STORED DATA:
-- ==== Sys2Proof/Laws/State.lean ====
section
/-! SUPPORT. One lemma per field per update of the state: what the named updates write and what they leave. -/

namespace Sys2Proof.Machine

@[simp] theorem State.onPins_pending (s : State) (f : Pins → Pins) : (s.onPins f).pending = s.pending := rfl
@[simp] theorem State.onPins_free (s : State) (f : Pins → Pins) : (s.onPins f).free = s.free := rfl
@[simp] theorem State.onPins_starts (s : State) (f : Pins → Pins) : (s.onPins f).starts = s.starts := rfl
@[simp] theorem State.onPins_instant (s : State) (f : Pins → Pins) : (s.onPins f).instant = s.instant := rfl
@[simp] theorem State.onPins_pins (s : State) (f : Pins → Pins) : (s.onPins f).pins = f s.pins := rfl
@[simp] theorem State.onPins_tb (s : State) (f : Pins → Pins) : (s.onPins f).tb = s.tb := rfl
@[simp] theorem State.onPins_dev (s : State) (f : Pins → Pins) : (s.onPins f).dev = s.dev := rfl
@[simp] theorem State.onPins_hl (s : State) (f : Pins → Pins) : (s.onPins f).hl = s.hl := rfl
@[simp] theorem State.onPins_mem (s : State) (f : Pins → Pins) : (s.onPins f).mem = s.mem := rfl
@[simp] theorem State.onPins_ring (s : State) (f : Pins → Pins) : (s.onPins f).ring = s.ring := rfl
@[simp] theorem State.onPins_cores (s : State) (f : Pins → Pins) : (s.onPins f).cores = s.cores := rfl
@[simp] theorem State.onPins_dram (s : State) (f : Pins → Pins) : (s.onPins f).dram = s.dram := rfl
@[simp] theorem State.onPins_kv (s : State) (f : Pins → Pins) : (s.onPins f).kv = s.kv := rfl
@[simp] theorem State.onPins_sch (s : State) (f : Pins → Pins) : (s.onPins f).sch = s.sch := rfl
@[simp] theorem State.onPins_sol (s : State) (f : Pins → Pins) : (s.onPins f).sol = s.sol := rfl
@[simp] theorem State.onPins_jl (s : State) (f : Pins → Pins) : (s.onPins f).jl = s.jl := rfl
@[simp] theorem State.onPins_asz (s : State) (f : Pins → Pins) : (s.onPins f).asz = s.asz := rfl
@[simp] theorem State.onPins_itk (s : State) (f : Pins → Pins) : (s.onPins f).itk = s.itk := rfl
@[simp] theorem State.onPins_can (s : State) (f : Pins → Pins) : (s.onPins f).can = s.can := rfl
@[simp] theorem State.onPins_fw (s : State) (f : Pins → Pins) : (s.onPins f).fw = s.fw := rfl
@[simp] theorem State.onPins_spr (s : State) (f : Pins → Pins) : (s.onPins f).spr = s.spr := rfl
@[simp] theorem State.onPins_pwr (s : State) (f : Pins → Pins) : (s.onPins f).pwr = s.pwr := rfl
@[simp] theorem State.onPins_recd (s : State) (f : Pins → Pins) : (s.onPins f).recd = s.recd := rfl
@[simp] theorem State.onPins_fi (s : State) (f : Pins → Pins) : (s.onPins f).fi = s.fi := rfl

@[simp] theorem State.onTb_pending (s : State) (f : TimeBase → TimeBase) : (s.onTb f).pending = s.pending := rfl
@[simp] theorem State.onTb_free (s : State) (f : TimeBase → TimeBase) : (s.onTb f).free = s.free := rfl
@[simp] theorem State.onTb_starts (s : State) (f : TimeBase → TimeBase) : (s.onTb f).starts = s.starts := rfl
@[simp] theorem State.onTb_instant (s : State) (f : TimeBase → TimeBase) : (s.onTb f).instant = s.instant := rfl
@[simp] theorem State.onTb_pins (s : State) (f : TimeBase → TimeBase) : (s.onTb f).pins = s.pins := rfl
@[simp] theorem State.onTb_tb (s : State) (f : TimeBase → TimeBase) : (s.onTb f).tb = f s.tb := rfl
@[simp] theorem State.onTb_dev (s : State) (f : TimeBase → TimeBase) : (s.onTb f).dev = s.dev := rfl
@[simp] theorem State.onTb_hl (s : State) (f : TimeBase → TimeBase) : (s.onTb f).hl = s.hl := rfl
@[simp] theorem State.onTb_mem (s : State) (f : TimeBase → TimeBase) : (s.onTb f).mem = s.mem := rfl
@[simp] theorem State.onTb_ring (s : State) (f : TimeBase → TimeBase) : (s.onTb f).ring = s.ring := rfl
@[simp] theorem State.onTb_cores (s : State) (f : TimeBase → TimeBase) : (s.onTb f).cores = s.cores := rfl
@[simp] theorem State.onTb_dram (s : State) (f : TimeBase → TimeBase) : (s.onTb f).dram = s.dram := rfl
@[simp] theorem State.onTb_kv (s : State) (f : TimeBase → TimeBase) : (s.onTb f).kv = s.kv := rfl
@[simp] theorem State.onTb_sch (s : State) (f : TimeBase → TimeBase) : (s.onTb f).sch = s.sch := rfl
@[simp] theorem State.onTb_sol (s : State) (f : TimeBase → TimeBase) : (s.onTb f).sol = s.sol := rfl
@[simp] theorem State.onTb_jl (s : State) (f : TimeBase → TimeBase) : (s.onTb f).jl = s.jl := rfl
@[simp] theorem State.onTb_asz (s : State) (f : TimeBase → TimeBase) : (s.onTb f).asz = s.asz := rfl
@[simp] theorem State.onTb_itk (s : State) (f : TimeBase → TimeBase) : (s.onTb f).itk = s.itk := rfl
@[simp] theorem State.onTb_can (s : State) (f : TimeBase → TimeBase) : (s.onTb f).can = s.can := rfl
@[simp] theorem State.onTb_fw (s : State) (f : TimeBase → TimeBase) : (s.onTb f).fw = s.fw := rfl
@[simp] theorem State.onTb_spr (s : State) (f : TimeBase → TimeBase) : (s.onTb f).spr = s.spr := rfl
@[simp] theorem State.onTb_pwr (s : State) (f : TimeBase → TimeBase) : (s.onTb f).pwr = s.pwr := rfl
@[simp] theorem State.onTb_recd (s : State) (f : TimeBase → TimeBase) : (s.onTb f).recd = s.recd := rfl
@[simp] theorem State.onTb_fi (s : State) (f : TimeBase → TimeBase) : (s.onTb f).fi = s.fi := rfl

YOUR INSTRUCTIONS: Your answer should be the exact lines above from the one with "(s.onPins f).can = s.can := rfl" through the one with "(s.onTb f).kv = s.kv := rfl", both included, and nothing besides.

TASK RESPONSE:
@[simp] theorem State.onPins_can (s : State) (f : Pins → Pins) : (s.onPins f).can = s.can := rfl
@[simp] theorem State.onPins_fw (s : State) (f : Pins → Pins) : (s.onPins f).fw = s.fw := rfl
@[simp] theorem State.onPins_spr (s : State) (f : Pins → Pins) : (s.onPins f).spr = s.spr := rfl
@[simp] theorem State.onPins_pwr (s : State) (f : Pins → Pins) : (s.onPins f).pwr = s.pwr := rfl
@[simp] theorem State.onPins_recd (s : State) (f : Pins → Pins) : (s.onPins f).recd = s.recd := rfl
@[simp] theorem State.onPins_fi (s : State) (f : Pins → Pins) : (s.onPins f).fi = s.fi := rfl

@[simp] theorem State.onTb_pending (s : State) (f : TimeBase → TimeBase) : (s.onTb f).pending = s.pending := rfl
@[simp] theorem State.onTb_free (s : State) (f : TimeBase → TimeBase) : (s.onTb f).free = s.free := rfl
@[simp] theorem State.onTb_starts (s : State) (f : TimeBase → TimeBase) : (s.onTb f).starts = s.starts := rfl
@[simp] theorem State.onTb_instant (s : State) (f : TimeBase → TimeBase) : (s.onTb f).instant = s.instant := rfl
@[simp] theorem State.onTb_pins (s : State) (f : TimeBase → TimeBase) : (s.onTb f).pins = s.pins := rfl
@[simp] theorem State.onTb_tb (s : State) (f : TimeBase → TimeBase) : (s.onTb f).tb = f s.tb := rfl
@[simp] theorem State.onTb_dev (s : State) (f : TimeBase → TimeBase) : (s.onTb f).dev = s.dev := rfl
@[simp] theorem State.onTb_hl (s : State) (f : TimeBase → TimeBase) : (s.onTb f).hl = s.hl := rfl
@[simp] theorem State.onTb_mem (s : State) (f : TimeBase → TimeBase) : (s.onTb f).mem = s.mem := rfl
@[simp] theorem State.onTb_ring (s : State) (f : TimeBase → TimeBase) : (s.onTb f).ring = s.ring := rfl
@[simp] theorem State.onTb_cores (s : State) (f : TimeBase → TimeBase) : (s.onTb f).cores = s.cores := rfl
@[simp] theorem State.onTb_dram (s : State) (f : TimeBase → TimeBase) : (s.onTb f).dram = s.dram := rfl
@[simp] theorem State.onTb_kv (s : State) (f : TimeBase → TimeBase) : (s.onTb f).kv = s.kv := rfl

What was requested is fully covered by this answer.